Records for this exercise:
>>

/-- EVERY INSTRUCTION writes what it is listed for and nothing else. -/
theorem exec_writesOnly (h : exec ins s = .next t) : WritesOnly ins s.params.intClearsD s t := by
  cases ins with
  | lda o | and o | ora o | eor o => cases h; exact ((WritesOnly.readOperand o s).setA rfl _).setNZ rfl rfl _
  | ldx o => cases h; exact ((WritesOnly.readOperand o s).setX rfl _).setNZ rfl rfl _
  | ldy o => cases h; exact ((WritesOnly.readOperand o s).setY rfl _).setNZ rfl rfl _
  | sta m | stx m | sty m | stz m => cases h; exact .storeOperand rfl m _ s
  | tax | tsx | inx | dex => cases h; exact ((WritesOnly.implied s).setX rfl _).setNZ rfl rfl _
  | tay | iny | dey => cases h; exact ((WritesOnly.implied s).setY rfl _).setNZ rfl rfl _
  | txa | tya => cases h; exact ((WritesOnly.implied s).setA rfl _).setNZ rfl rfl _
  | txs => cases h; exact (WritesOnly.implied s).setSp rfl _
  | pha | phx | phy | php => cases h; exact (WritesOnly.implied s).push rfl rfl _
  | pla => cases h; exact ((((WritesOnly.implied s).read _ _).pull rfl).setA rfl _).setNZ rfl rfl _
  | plx => cases h; exact ((((WritesOnly.implied s).read _ _).pull rfl).setX rfl _).setNZ rfl rfl _
  | ply => cases h; exact ((((WritesOnly.implied s).read _ _).pull rfl).setY rfl _).setNZ rfl rfl _
  | plp => cases h; exact (((WritesOnly.implied s).read _ _).pull rfl).setP (.pulled (.inl rfl) _ _)
  | adc o => cases h; exact (WritesOnly.readOperand o s).addOperand rfl rfl rfl rfl rfl _
  | sbc o => cases h; exact (WritesOnly.readOperand o s).subOperand rfl rfl rfl rfl rfl _
  | cmp o | cpx o | cpy o => cases h; exact (WritesOnly.readOperand o s).setP (.nzc rfl rfl rfl _ _ _ _)
  | bit o => cases h; exact (WritesOnly.readOperand o s).setP (.bit o _ _ _)
  | tsb m | trb m => cases h; exact .modifyMemory rfl m s fun _ p => .zero rfl p _
  | asl o => cases h; exact .modifyOperand .asl rfl (fun _ => rfl) (fun _ _ p => .nzc rfl rfl rfl p _ _ _) o s
  | lsr o => cases h; exact .modifyOperand .lsr rfl (fun _ => rfl) (fun _ _ p => .nzc rfl rfl rfl p _ _ _) o s
  | rol o => cases h; exact .modifyOperand .rol rfl (fun _ => rfl) (fun _ _ p => .nzc rfl rfl rfl p _ _ _) o s
  | ror o => cases h; exact .modifyOperand .ror rfl (fun _ => rfl) (fun _ _ p => .nzc rfl rfl rfl p _ _ _) o s
  | inc o => cases h; exact .modifyOperand .inc rfl (fun _ => rfl) (fun _ _ p => .nz rfl rfl p _ _) o s
  | dec o => cases h; exact .modifyOperand .dec rfl (fun _ => rfl) (fun _ _ p => .nz rfl rfl p _ _) o s
  | bcc off | bcs off | beq off | bne off | bmi off | bpl off | bvc off | bvs off | bra off =>
    cases h; exact (WritesOnly.refl s).fetchOpcode.branch _ off
  | jmp j => cases h; exact (WritesOnly.jump j s).setPc _
  | jsr w =>
    cases h
    exact (((WritesOnly.refl s).fetchOpcode.fetchOperand.read _ _).pushPc rfl rfl).fetchOperand.setPc w
  | rts => cases h; exact ((((WritesOnly.implied s).read _ _).pullPc rfl).read _ _).setPc _
  | rti =>
    cases h
    exact ((((WritesOnly.implied s).read _ _).pull rfl).setP (.pulled (.inr rfl) _ _)).pullPc rfl
  | brk sig => cases h; exact (WritesOnly.refl s).fetchOpcode.fetchOperand.takeException (by simp) true irqVector
  | clc | sec =>
    cases h
    exact (WritesOnly.implied s).setP ⟨absurd rfl, absurd rfl, fun _ => rfl, absurd rfl, absurd rfl, absurd rfl⟩
  | cli | sei =>
    cases h
    exact (WritesOnly.implied s).setP ⟨absurd rfl, absurd rfl, absurd rfl, absurd rfl, fun _ => rfl, absurd rfl⟩
  | cld | sed =>
    cases h
    exact (WritesOnly.implied s).setP ⟨absurd rfl, absurd rfl, absurd rfl, absurd rfl, absurd rfl, fun _ => .inl rfl⟩
  | clv =>
    cases h
    exact (WritesOnly.implied s).setP ⟨absurd rfl, absurd rfl, absurd rfl, fun _ => rfl, absurd rfl, absurd rfl⟩
  | nop => cases h; exact .implied s
  | wai => cases h; exact (WritesOnly.implied s).idle.setRun (.inl rfl) _
  | stp => cases h; exact (WritesOnly.implied s).idle.setRun (.inr rfl) _
  | nop1 op | nop2 op b1 | nop3 op w => exact .undefinedOpcode h
  | rmb0 z | rmb1 z | rmb2 z | rmb3 z | rmb4 z | rmb5 z | rmb6 z | rmb7 z
  | smb0 z | smb1 z | smb2 z | smb3 z | smb4 z | smb5 z | smb6 z | smb7 z =>
    cases h; exact .modifyMemory rfl (.zp z) s fun _ p => .refl p
  | bbr0 z off | bbr1 z off | bbr2 z off | bbr3 z off | bbr4 z off | bbr5 z off | bbr6 z off | bbr7 z off
  | bbs0 z off | bbs1 z off | bbs2 z off | bbs3 z off | bbs4 z off | bbs5 z off | bbs6 z off | bbs7 z off =>
    cases h; exact .branchOnBit _ _ z off s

<<

Your instructions: Both end lines included, restate word for word the lines above from the line with "s).push rfl rfl _" to the line with "rfl).setY rfl _).setNZ rfl rfl _", and nothing else.

Response box:
  | pha | phx | phy | php => cases h; exact (WritesOnly.implied s).push rfl rfl _
  | pla => cases h; exact ((((WritesOnly.implied s).read _ _).pull rfl).setA rfl _).setNZ rfl rfl _
  | plx => cases h; exact ((((WritesOnly.implied s).read _ _).pull rfl).setX rfl _).setNZ rfl rfl _
  | ply => cases h; exact ((((WritesOnly.implied s).read _ _).pull rfl).setY rfl _).setNZ rfl rfl _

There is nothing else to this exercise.